Scaffolding with scaffhic:
  1 HiC pairs are aligned against the target assembly using BWA mem with a tag -5SPM for HiC reads
  2 PCR duplications and other artefacts are screened and removed from further data processing
  3 Based on read distributions, Contig Distance Index (CDI) is used to quantify the likelihood of contig joins
  4 Order and orientation are determined by pair numbers on contigs
  5 Relation matrix and partner matrix are used to reduce join errors
  6 6 iterations are carried out for genome scaffolding
  7 Contigs are arranged into a scaffolding structure
  8 Distributions of HiC insert mapping sizes are plotted as a png image file  
  9 HiC map is produced based on the scaffolded assembly

Download and Compile:

$ git clone  https://github.com/wtsi-hpag/scaffhic.git 
$ cd scaffhic
$ ./install.sh

If everything compiled successfully you must see the final comment: "Congrats: installation successful!"

External packages

The genome aligner BWA (http://bio-bwa.sourceforge.net) is downloaded and compiled by scaffhic The compression code pigz (https://github.com/madler/pigz) is downloaded and compiled by scaffhic The HiC map builder PretextMap (https://github.com/wtsi-hpag/PretextMap) is downloaded by scaffhic The HiC map viewer PretextView (https://github.com/wtsi-hpag/PretextView) is downloaded by scaffhic

Run the pipelines

Run scaffhic for genome scaffolding:

       $ /full/path/to/scaffhic/src/scaffhic -nodes <nodes> -score <score> \
   	 -depth <depth_of_matrix> -length <contig_length> \
             -fq1 Input_read_1 -fq2 Input_read_2 draft-assembly.fasta genome-hic.fasta \
       
       Parameters:
         nodes:        number of CPUs requested  [ default = 30 ]
         depth:        number of columns of Partner Matrix [ default = 50 ]
         score:        score of Contig Distance Index (CDI) [ default CDI = 200 ]
         length:       minimum contig length considering for scaffolding [ default = 500000 ]

Run scaffhic for HiC map:

       $ /full/path/to/scaffhic/src/scaffhic -nodes <nodes> -score <score> \
   	 -depth <depth_of_matrix> -length <contig_length> \
             -map genome-hic.map -plot genome-hic-length.png -file 0 \ 
             -fq1 Input_read_1 -fq2 Input_read_2 genome-hic.fasta test_scaffold_file \
       
       Parameters:
         nodes:        number of CPUs requested  [ default = 30 ]
         depth:        number of columns of Partner Matrix [ default = 50 ]
         score:        score of Contig Distance Index (CDI) [ default CDI = 200 ]
         length:       minimum contig length considering for scaffolding [ default = 500000 ]

View HiC map:

       PretextView is a desktop application for viewing pretext contact maps
       The package has different linux and Mac versions (linux version included in scaffhic)
       
   $ /full/path/to/scaffhic/src/seqbin-bin/PretextView genome-hic.map \
    
       More information, go to https://github.com/wtsi-hpag/PretextView

Run scaffhic on new parameter settings with alignment file align.dat:

       $ /full/path/to/scaffhic/src/scaffhic -nodes <nodes> -score <score> \
   	 -depth <depth_of_matrix> -length <contig_length> \
             -data /full/path/to/tmp_rununik_27152/align.dat  \
             draft-assembly.fasta genome-hic.fasta \
      
       This saves alignment time and can get the results quickly. 

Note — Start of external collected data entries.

-- ==== Sys2Proof/Machine/Boundaries.lean ====
section
/-! DEFINITION. The events of a channel's cycle: the sample write and the code sent, the uplink boundary (R10 to R14),
the downlink boundary with its supervision (R89 to R94, R147 to R156), and the output block start (R33 to R37). -/

namespace Sys2Proof.Machine

/-! ## The sample path -/

/-- The context after a received code has been written into the ring (R31, R47, R49). -/
def Context.writeSample (law : Law) (code : Byte) (c : Context) : Context :=
  let x := expand law code
  let clamped := gainClamps c.gainUp x
  { c with
    ring := (gainSample c.gainUp x :: c.ring).take 200
    nUp := c.nUp + 1
    satUpWin := if clamped then upTo 8000 c.satUpWin else c.satUpWin
    stats := if clamped then { c.stats with satUp := bump c.stats.satUp } else c.stats }

/-- The index i of the output block sample that belongs to the period C = c (R37). -/
def Context.blockIndex (c : Context) (now : Phase) : Nat := phaseDist (phaseAdd c.phiDn 32) now

/-- Whether a block is played as idle code, without gain or compression (R37, R44). -/
def OutputMode.isIdleCode : OutputMode → Bool
  | .idle | .muted => true
  | .decoded | .concealed | .noise => false

/-- The gain down held at a period start is the one the code of that period uses (R37, R48). -/
def Context.latchGain (c : Context) : Context := { c with gainNow := c.gainDn }

/-- The code of this period, at the gain down held at its start (R37, R48). -/
def Context.codeNow (law : Law) (now : Phase) (c : Context) : Byte :=
  if c.output.isIdleCode then idleCode law
  else compress law (gainSample c.gainNow (c.block.getD (c.blockIndex now) 0))

/-- The context after the code of this period has been computed: a clamp is counted (R37, R49). -/
def Context.countSent (now : Phase) (c : Context) : Context :=
  if !c.output.isIdleCode && gainClamps c.gainNow (c.block.getD (c.blockIndex now) 0) then
    { c with satDnWin := upTo 8000 c.satDnWin, stats := { c.stats with satDn := bump c.stats.satDn } }
  else c

/-- The channel's code of this period is computed, and driven unless the sync state is LOST (R37). -/
def State.sendCode (ch : Chan) (s : State) : State :=
  match s.chan[ch] with
  | none => s
  | some c =>
    let driven := if s.hw.sync = .lost then none else some (c.codeNow (s.lawOf c) s.hw.c)
    { s with
      chan := s.chan.set ch (some (c.countSent s.hw.c))
      hw := { s.hw with driven := s.hw.driven.set (slotNo c.highway c.timeslot) driven } }

/-! ## The uplink boundary -/

/-- Step 1 of R10: the uplink rate settled against RATE_SET (R113). -/
def Context.settleRate (rs : RateSet) (c : Context) : Context :=
  { c with upRate := rs.settle (c.rateReq.getD c.upRate), rateReq := none }

/-- The encoder input: the 161 most recent ring samples, oldest first (R11). -/
def Context.encoderInput (c : Context) : List Int := (c.ring.take 161).reverse

/-- An ENCODE job made at a boundary at this instant (R11, R117). -/
def Context.encodeJobAt (ch : Chan) (now : Nat) (c : Context) : Job :=
  ⟨ch, .encode, c.upRate, now + Config.deadlineNs, .samples c.encoderInput⟩

/-- The fault uplink frame OUT_UP and the fault frame count call for: its kind and payload, or nothing (R144). -/
def faultFrame (out : OutUp) (count : Nat) : Option (FrameKind × List Byte) :=
  match out with
  | .noData => some (.noData, [])
  | .sid => if count = 0 then some (.sid, [0]) else some (.noData, [])
  | .silent => none

/-- Step 2 of R10 in FAULTED (R12, R144). The frame is filled from the context as every uplink frame (R143). -/
def State.faultUplink (ch : Chan) (s : State) : State :=
  match s.chan[ch] with
  | none => s
  | some c =>
    let placed := match faultFrame (s.profileOf c).outUp s.faultFrames[ch] with
      | some (kind, payload) => s.placeFrame ch kind none payload
      | none => s
    { placed with faultFrames := placed.faultFrames.set ch ((s.faultFrames[ch] + 1) % 8) }

/-- A phase bucket count less one (R129). -/
def lowerBucket (b : Bucket) (v : Vector Nat 16) : Vector Nat 16 := v.set b (v[b] - 1)

/-- A phase bucket count raised by n (R128, R129). -/
def raiseBucket (b : Bucket) (n : Nat) (v : Vector Nat 16) : Vector Nat 16 := v.set b (v[b] + n)

/-- One count moved between two buckets; unchanged when they are the same (R129). -/
def moveBucket (a b : Bucket) (v : Vector Nat 16) : Vector Nat 16 :=
  if a = b then v else raiseBucket b 1 (lowerBucket a v)

/-- The events without those of a channel's cycle. -/
def withoutCycle (ch : Chan) (ds : List Due) : List Due :=
  ds.filter fun d => d ≠ .uplink ch && d ≠ .downlink ch && d ≠ .blockStart ch

/-- The channel and everything it holds are released (R13 steps 2 to 5). -/
def State.release (ch : Chan) (c : Context) (s : State) : State :=
  let eng := s.eng.dropChannel ch
  let slot := slotNo c.highway c.timeslot
  { s with
    chan := s.chan.set ch none
    tagMap := s.tagMap.set c.tag none
    hw := { s.hw with
      bindings := s.hw.bindings.set slot none
      driven := s.hw.driven.set slot none }
    eng := { eng with buckets := lowerBucket (bucketOf c.phiUp) (lowerBucket (bucketOf c.phiDn) eng.buckets) }
    due := withoutCycle ch s.due
    ahead := withoutCycle ch s.ahead }

/-- The mode becomes SETUP when the last open channel has become FREE in DRAIN (R22). -/
def State.drainToSetup (s : State) : State :=
  if s.mode = .drain && s.openChannels.isEmpty then { s with mode := .setup }.notify (.configMode .setup) else s

/-- The answer to a held CLOSE of this channel, with the counters of the closed call (R13, R176). -/
def State.answerClose (ch : Chan) (st : Stats) (s : State) : State :=
  match s.ctl.proc with
  | .idle => s
  | .holding tag held =>
    if held = ch then
      { s with ctl := { s.ctl with proc := .idle } }.answer ⟨0x0A, tag, []⟩ .ok st.bytes
    else s

/-- Step 2 of R10 in CLOSING: the close completes (R13, R14, R22). -/
def State.completeClose (ch : Chan) (s : State) : State :=
  let s1 := s.placeFrame ch .endCall none []
  match s1.chan[ch] with
  | none => s1
  | some c => ((s1.release ch c).answerClose ch c.stats).drainToSetup

/-- Step 2 of R10. -/
def State.uplinkByState (ch : Chan) (s : State) : State :=
  match s.chan[ch] with
  | none => s
  | some c =>
    match c.state with
    | .aligning | .active => s.submit (c.encodeJobAt ch s.hw.periodStart) s.hw.periodStart
    | .faulted => s.faultUplink ch
    | .closing => s.completeClose ch

/-- The context after a pending adjust has been applied, or the next length of 160 settled (R108). Every adjust changes the
block that begins at this boundary, after a RETARD block too; what R110 says of an ADVANCE made there is read as a remark on
that block's length (log entry 34). -/
def Context.applyAdjust (c : Context) : Context :=
  match c.adjust with
  | none => { c with blockLen := 160 }
  | some a =>
    let c1 := { c with
      adjust := none
      upEcho := a.token
      stats := { c.stats with adjustsApplied := bump c.stats.adjustsApplied } }
    match a.dir with
    | .advance => { c1 with phiUp := phaseSub c.phiUp a.k, blockLen := 160 - a.k }
    | .retard => { c1 with phiUp := phaseAdd c.phiUp a.k, blockLen := 160 + a.k }

/-- Steps 3 and 4 of R10. -/
def State.uplinkFinish (ch : Chan) (s : State) : State :=
  match s.chan[ch] with
  | none => s
  | some c =>
    let c1 := c.applyAdjust
    { s with
      chan := s.chan.set ch (some { c1 with nUp := 0 })
      eng := { s.eng with buckets := moveBucket (bucketOf c.phiUp) (bucketOf c1.phiUp) s.eng.buckets } }

/-- The frame in a channel's egress slot takes this echo. -/
def LinkPort.setEcho (ch : Chan) (echo : Token) (lp : LinkPort) : LinkPort :=
  { lp with slots := lp.slots.set ch ((lp.slots[ch]).map fun sl => { sl with frame := { sl.frame with echo := echo } }) }

/-- The fault frame that this boundary has placed, if OUT_UP calls for one, takes the up_echo that step 3 has set (R107). It
was placed and filled at this same instant and has not waited in its slot, so R143's last sentence is read as speaking of
other frames (log entry 31). -/
def State.echoFaultFrame (ch : Chan) (s : State) : State :=
  match s.chan[ch] with
  | none => s
  | some c => if (s.profileOf c).outUp = .silent then s else { s with link := s.link.setEcho ch c.upEcho }

/-- The uplink boundary event of a channel (R10, R107). -/
def State.uplinkBoundary (ch : Chan) (s : State) : State :=
  match s.chan[ch] with
  | none => s
  | some c =>
    let done :=
      (({ s with chan := s.chan.set ch (some (c.settleRate (s.profileOf c).rateSet)) }).uplinkByState ch).uplinkFinish ch
    if c.state = .faulted then done.echoFaultFrame ch else done

/-! ## The downlink boundary -/

/-- The DECODE job of a frame taken at a boundary at this instant (R91, R117). -/
def decodeJobAt (ch : Chan) (rate : Rate) (payload : List Byte) (now : Nat) : Job :=
  ⟨ch, .decode, rate, now + Config.deadlineNs, .payload payload⟩

/-- A SPEECH head served (R91). Every SPEECH entry has a rate (R77). -/
def State.serveSpeech (ch : Chan) (rate : Rate) (payload : List Byte) (s : State) : State :=
  match s.chan[ch] with
  | none => s
  | some c =>
    match c.state with
    | .faulted =>
      s.modCtx ch fun x => { x with
        outcome := .none
        stats := { x.stats with discardedInFault := bump x.stats.discardedInFault } }
    | .aligning | .active | .closing =>
      if s.eng.holdsJob ch .decode then
        (s.modCtx ch fun x => { x with outcome := .decode .missed }).countMiss ch .decode
      else
        (s.modCtx ch fun x => { x with outcome := .decode .pending }).submit
          (decodeJobAt ch rate payload s.hw.periodStart) s.hw.periodStart

/-- The level a SID's payload byte sets, clamped to 63 (R68). -/
def sidPayloadLevel (payload : List Byte) : Nat := min 63 ((payload.map BitVec.toNat).headD 0)

/-- A head removed at a downlink boundary is served according to its kind (R91 to R93). -/
def State.serve (ch : Chan) (e : QueueEntry) (s : State) : State :=
  match e.kind with
  | .speech => s.serveSpeech ch (e.rate.getD .l16) e.payload
  | .sid => s.modCtx ch fun x => { x with noiseLevel := some (sidPayloadLevel e.payload), decY := 0, outcome := .sid }
  | .noData => s.modCtx ch fun x => { x with outcome := .noData }
  | .endCall => (s.modCtx ch fun x => { x with outcome := .endFrame }).notify (.callFarEnd ch)

/-- Step 2 of R89: playout starts when the queue holds at least the start depth (R15, R90). -/
def State.startPlayout (ch : Chan) (s : State) : State :=
  match s.chan[ch] with
  | none => s
  | some c =>
    if c.playout = .waiting && c.startDepth ≤ c.queue.length then
      let s1 := s.modCtx ch fun x => { x with
        playout := .playing
        started := true
        state := if x.state = .aligning then .active else x.state }
      if c.state = .aligning then s1.notify (.callActive ch) else s1
    else s

/-- Steps 3 and 4 of R89: the head served, or missing counted, and expected advanced; or, in WAITING, the outcome set
(R90 to R94). -/
def State.playHead (ch : Chan) (s : State) : State :=
  match s.chan[ch] with
  | none => s
  | some c =>
    match c.playout with
    | .waiting => s.modCtx ch fun x => { x with outcome := if x.state = .active then .missing else .none }
    | .playing =>
      let miss := s.modCtx ch fun x => { x with
        expected := x.expected.map (· + 1)
        outcome := .missing
        stats := { x.stats with missing := bump x.stats.missing } }
      match c.queue with
      | [] => miss
      | e :: rest =>
        if c.expected = some e.seq then
          (s.modCtx ch fun x => { x with queue := rest, expected := x.expected.map (· + 1) }).serve ch e
        else miss

/-- Step 1 of R89: the starvation count rises, and STARVATION is judged (R96, R146, R149). -/
def State.raiseStarvation (ch : Chan) (s : State) : State :=
  match s.chan[ch] with
  | none => s
  | some c =>
    let n := upTo 255 c.starvation
    (s.modCtx ch fun x => { x with starvation := n }).judge ch .starvation ((s.profileOf c).starveCycles ≤ n)

/-- The window position after one more downlink boundary (R147). -/
def nextWindow : Option Nat → Nat
  | none => 0
  | some p => if p + 1 = 50 then 0 else p + 1

/-- The kinds of a channel that are RETRYING. -/
def Context.retryingKinds (c : Context) : List FaultKind := allKinds.filter fun k => (c.fault k).state = .retrying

Example if you have an assembly and HiC read files

genome_assembly.fasta GM12878-HiC_1.fastq.gz GM12878-HiC_2.fastq.gz
       $ /full/path/to/scaffhic/src/scaffhic -nodes 30 -score 200 -depth 50 -length 500000 \
             -fq1 GM12878-HiC_1.fastq.gz -fq2 GM12878-HiC_2.fastq.gz genome_assembly.fasta genome-scaffhic.fasta \
      
       $ /full/path/to/scaffhic/src/scaffhic -nodes 30 -score 200 -depth 50 -length 500000 \
             -map genome-hic.map -plot genome-hic-length.png -file 0 \
             -fq1 GM12878-HiC_1.fastq.gz -fq2 GM12878-HiC_2.fastq.gz genome-scaffhic.fasta genome-hic2.fasta \
      
       After the above two steps, You now have  
          1. Scaffolded assembly file: genome-scaffhic.fasta; 
          2. HiC map: genome-hic.map;  
          3. HiC length distribution image: genome-hic-length.png 
          4. Assembly file produced in the visualization step:  genome-hic2.fasta 
             This file is not used, but it might be slightly better than genome-scaffhic.fasta 
             The visualization results are based on genome-scaffhic.fasta 
             
      To view it on a desktop linux or Mac laptop use PretextView https://github.com/wtsi-hpag/PretextView  \
      $ ./PretextView genome-hic.map

Run breakhic to identify assembly breakpoints

       $ /full/path/to/scaffhic/src/breakhic -nodes <nodes> -grid <grid size> -break <break code> \
             -fq1 Input_read_1 -fq2 Input_read_2 draft-assembly.fasta break-hic.fasta \
       
           Parameters:
         nodes:        number of CPUs requested  [ default = 30 ]
         grid:         grid size to search breakpoints, the smaller, the more CPU time [ default = 100 ]
         break:        break code: 0 - no break; 1 - break on contigs and scaffolds; 2 - contig break only [ default = 1 ]

Run breakhic on new parameter settings with alignment file align.dat:

       $ /full/path/to/scaffhic/src/breakhic -nodes <nodes> -grid <grid size> \
             -break <break code> -data /full/path/to/tmp_rununik_27152/align.dat  \
             draft-assembly.fasta break-hic.fasta \
      
       This saves alignment time and can get the results quickly. 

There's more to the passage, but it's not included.